Dataset entries
↓
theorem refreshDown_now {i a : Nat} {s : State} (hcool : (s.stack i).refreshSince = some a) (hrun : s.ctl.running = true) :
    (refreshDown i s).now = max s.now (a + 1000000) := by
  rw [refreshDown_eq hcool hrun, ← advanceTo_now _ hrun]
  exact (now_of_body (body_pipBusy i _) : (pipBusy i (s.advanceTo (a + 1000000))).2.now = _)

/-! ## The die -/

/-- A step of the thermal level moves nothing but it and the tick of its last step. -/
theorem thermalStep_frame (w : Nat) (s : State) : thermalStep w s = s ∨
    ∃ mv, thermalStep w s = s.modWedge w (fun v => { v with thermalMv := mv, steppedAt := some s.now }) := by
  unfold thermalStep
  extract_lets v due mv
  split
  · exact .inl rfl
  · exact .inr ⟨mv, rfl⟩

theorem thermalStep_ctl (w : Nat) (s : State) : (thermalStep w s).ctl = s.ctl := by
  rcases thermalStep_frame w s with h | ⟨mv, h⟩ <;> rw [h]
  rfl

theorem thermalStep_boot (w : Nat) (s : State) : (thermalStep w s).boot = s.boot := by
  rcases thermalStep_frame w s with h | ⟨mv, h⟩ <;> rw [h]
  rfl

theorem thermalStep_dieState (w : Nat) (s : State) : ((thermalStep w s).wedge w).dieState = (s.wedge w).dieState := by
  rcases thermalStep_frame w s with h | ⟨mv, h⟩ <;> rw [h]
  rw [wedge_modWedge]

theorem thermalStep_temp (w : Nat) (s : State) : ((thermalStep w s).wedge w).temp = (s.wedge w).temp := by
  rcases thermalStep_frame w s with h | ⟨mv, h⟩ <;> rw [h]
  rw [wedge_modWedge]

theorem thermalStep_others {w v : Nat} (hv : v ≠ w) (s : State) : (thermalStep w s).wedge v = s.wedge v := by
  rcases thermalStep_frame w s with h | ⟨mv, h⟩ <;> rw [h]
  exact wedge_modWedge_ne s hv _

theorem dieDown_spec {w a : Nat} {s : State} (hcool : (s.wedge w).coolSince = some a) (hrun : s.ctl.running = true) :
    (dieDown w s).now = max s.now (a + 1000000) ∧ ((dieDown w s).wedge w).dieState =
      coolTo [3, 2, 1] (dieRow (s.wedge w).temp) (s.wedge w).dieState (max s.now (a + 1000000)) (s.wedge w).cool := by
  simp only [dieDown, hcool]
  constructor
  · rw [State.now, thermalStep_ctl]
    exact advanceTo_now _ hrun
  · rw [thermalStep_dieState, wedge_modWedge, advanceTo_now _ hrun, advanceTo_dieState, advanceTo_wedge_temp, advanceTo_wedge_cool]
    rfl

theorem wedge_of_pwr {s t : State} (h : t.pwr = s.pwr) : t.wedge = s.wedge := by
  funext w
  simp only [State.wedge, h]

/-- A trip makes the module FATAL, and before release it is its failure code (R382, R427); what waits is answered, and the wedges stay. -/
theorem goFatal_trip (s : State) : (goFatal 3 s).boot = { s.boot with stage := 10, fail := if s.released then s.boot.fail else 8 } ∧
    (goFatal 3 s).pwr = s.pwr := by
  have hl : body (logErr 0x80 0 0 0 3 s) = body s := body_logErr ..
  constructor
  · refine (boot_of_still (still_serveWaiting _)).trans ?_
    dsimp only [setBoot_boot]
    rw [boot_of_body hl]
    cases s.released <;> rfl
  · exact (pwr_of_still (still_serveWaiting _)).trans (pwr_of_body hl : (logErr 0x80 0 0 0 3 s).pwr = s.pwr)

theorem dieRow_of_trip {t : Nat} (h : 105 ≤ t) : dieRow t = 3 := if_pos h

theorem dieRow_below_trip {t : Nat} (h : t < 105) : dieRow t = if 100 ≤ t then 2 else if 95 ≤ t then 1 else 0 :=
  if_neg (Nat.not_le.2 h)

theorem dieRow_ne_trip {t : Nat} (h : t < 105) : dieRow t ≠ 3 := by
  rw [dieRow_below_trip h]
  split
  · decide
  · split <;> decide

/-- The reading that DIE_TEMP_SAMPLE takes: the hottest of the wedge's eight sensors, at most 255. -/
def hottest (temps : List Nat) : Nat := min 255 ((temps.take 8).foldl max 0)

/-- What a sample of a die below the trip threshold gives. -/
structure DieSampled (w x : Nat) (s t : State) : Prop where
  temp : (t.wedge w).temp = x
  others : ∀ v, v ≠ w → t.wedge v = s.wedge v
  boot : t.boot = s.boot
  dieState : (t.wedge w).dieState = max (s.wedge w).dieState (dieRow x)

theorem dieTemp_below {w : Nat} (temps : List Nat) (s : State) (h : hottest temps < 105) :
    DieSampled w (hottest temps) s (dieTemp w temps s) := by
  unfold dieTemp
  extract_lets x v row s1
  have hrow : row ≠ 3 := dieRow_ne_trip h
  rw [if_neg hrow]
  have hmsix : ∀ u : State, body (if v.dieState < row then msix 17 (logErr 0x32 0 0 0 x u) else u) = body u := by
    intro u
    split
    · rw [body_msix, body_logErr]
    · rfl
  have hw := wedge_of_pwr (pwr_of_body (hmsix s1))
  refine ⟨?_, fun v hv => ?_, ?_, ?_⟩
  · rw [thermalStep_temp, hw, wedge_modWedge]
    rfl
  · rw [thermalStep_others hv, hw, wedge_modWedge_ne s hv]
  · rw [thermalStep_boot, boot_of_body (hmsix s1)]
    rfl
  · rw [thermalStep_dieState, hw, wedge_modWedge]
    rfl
↑
↓
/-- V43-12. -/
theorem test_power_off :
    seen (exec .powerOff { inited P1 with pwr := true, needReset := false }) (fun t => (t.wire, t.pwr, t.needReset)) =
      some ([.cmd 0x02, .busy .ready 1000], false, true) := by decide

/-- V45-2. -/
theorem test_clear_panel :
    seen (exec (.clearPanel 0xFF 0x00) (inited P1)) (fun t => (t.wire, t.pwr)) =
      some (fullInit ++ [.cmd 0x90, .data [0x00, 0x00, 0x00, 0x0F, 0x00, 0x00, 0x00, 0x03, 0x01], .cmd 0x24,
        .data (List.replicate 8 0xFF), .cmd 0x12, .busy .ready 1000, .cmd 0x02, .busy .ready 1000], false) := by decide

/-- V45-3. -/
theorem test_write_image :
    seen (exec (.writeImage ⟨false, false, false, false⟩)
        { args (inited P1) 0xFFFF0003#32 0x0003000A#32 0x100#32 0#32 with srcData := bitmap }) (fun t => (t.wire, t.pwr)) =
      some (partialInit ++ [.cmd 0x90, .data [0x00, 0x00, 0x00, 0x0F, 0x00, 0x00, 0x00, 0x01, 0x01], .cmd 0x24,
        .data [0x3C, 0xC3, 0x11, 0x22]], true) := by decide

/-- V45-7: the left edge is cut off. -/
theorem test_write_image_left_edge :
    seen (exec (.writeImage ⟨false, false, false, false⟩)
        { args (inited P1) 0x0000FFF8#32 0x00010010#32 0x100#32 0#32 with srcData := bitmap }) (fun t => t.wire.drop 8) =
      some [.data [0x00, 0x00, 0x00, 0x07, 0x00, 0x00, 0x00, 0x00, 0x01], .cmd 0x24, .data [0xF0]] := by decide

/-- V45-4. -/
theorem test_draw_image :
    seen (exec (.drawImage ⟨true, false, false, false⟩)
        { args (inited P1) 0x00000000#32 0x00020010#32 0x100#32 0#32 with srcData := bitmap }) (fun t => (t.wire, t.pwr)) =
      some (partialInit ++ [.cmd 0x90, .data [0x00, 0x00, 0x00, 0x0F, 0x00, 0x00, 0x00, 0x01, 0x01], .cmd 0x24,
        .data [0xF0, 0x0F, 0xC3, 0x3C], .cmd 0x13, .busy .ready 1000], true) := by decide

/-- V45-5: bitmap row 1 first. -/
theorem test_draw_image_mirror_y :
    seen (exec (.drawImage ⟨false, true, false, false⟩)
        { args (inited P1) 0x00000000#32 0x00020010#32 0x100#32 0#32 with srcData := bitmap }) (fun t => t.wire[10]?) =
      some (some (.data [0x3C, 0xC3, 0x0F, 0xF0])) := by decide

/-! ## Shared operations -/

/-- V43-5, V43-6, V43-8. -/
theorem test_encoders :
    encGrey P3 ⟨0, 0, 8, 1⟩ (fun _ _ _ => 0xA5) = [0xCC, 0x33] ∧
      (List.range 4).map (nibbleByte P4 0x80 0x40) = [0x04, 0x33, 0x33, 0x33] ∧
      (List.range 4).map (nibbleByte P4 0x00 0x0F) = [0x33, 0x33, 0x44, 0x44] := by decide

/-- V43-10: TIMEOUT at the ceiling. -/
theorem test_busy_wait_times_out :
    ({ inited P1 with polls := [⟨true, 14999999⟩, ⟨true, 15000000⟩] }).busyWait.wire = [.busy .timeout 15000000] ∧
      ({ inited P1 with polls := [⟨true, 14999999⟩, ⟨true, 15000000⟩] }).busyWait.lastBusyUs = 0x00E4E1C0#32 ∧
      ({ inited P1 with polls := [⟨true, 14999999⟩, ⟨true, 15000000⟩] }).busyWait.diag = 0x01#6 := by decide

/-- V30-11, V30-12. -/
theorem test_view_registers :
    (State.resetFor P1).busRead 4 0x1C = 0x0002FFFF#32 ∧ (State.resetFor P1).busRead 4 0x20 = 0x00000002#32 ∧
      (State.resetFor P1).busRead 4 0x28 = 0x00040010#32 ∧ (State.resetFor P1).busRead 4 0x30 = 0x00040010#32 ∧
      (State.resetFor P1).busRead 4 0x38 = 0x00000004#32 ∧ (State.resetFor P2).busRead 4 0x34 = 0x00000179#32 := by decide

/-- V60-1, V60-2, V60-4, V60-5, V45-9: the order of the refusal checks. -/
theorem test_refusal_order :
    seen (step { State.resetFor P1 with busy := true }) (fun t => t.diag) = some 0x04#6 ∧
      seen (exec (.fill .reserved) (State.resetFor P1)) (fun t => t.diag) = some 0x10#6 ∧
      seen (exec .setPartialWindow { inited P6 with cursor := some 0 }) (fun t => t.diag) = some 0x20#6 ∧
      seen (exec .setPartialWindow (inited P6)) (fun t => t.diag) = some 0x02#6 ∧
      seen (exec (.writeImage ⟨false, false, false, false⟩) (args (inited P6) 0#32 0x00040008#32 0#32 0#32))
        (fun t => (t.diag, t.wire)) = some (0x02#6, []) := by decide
↑
Using the entries above, give again exactly the lines from the line holding "(hcool : (s.stack" through the line holding "rw [refreshDown_eq hcool". Include both end lines and nothing else.

theorem refreshDown_now {i a : Nat} {s : State} (hcool : (s.stack i).refreshSince = some a) (hrun : s.ctl.running = true) :
    (refreshDown i s).now = max s.now (a + 1000000) := by
  rw [refreshDown_eq hcool hrun, ← advanceTo_now _ hrun]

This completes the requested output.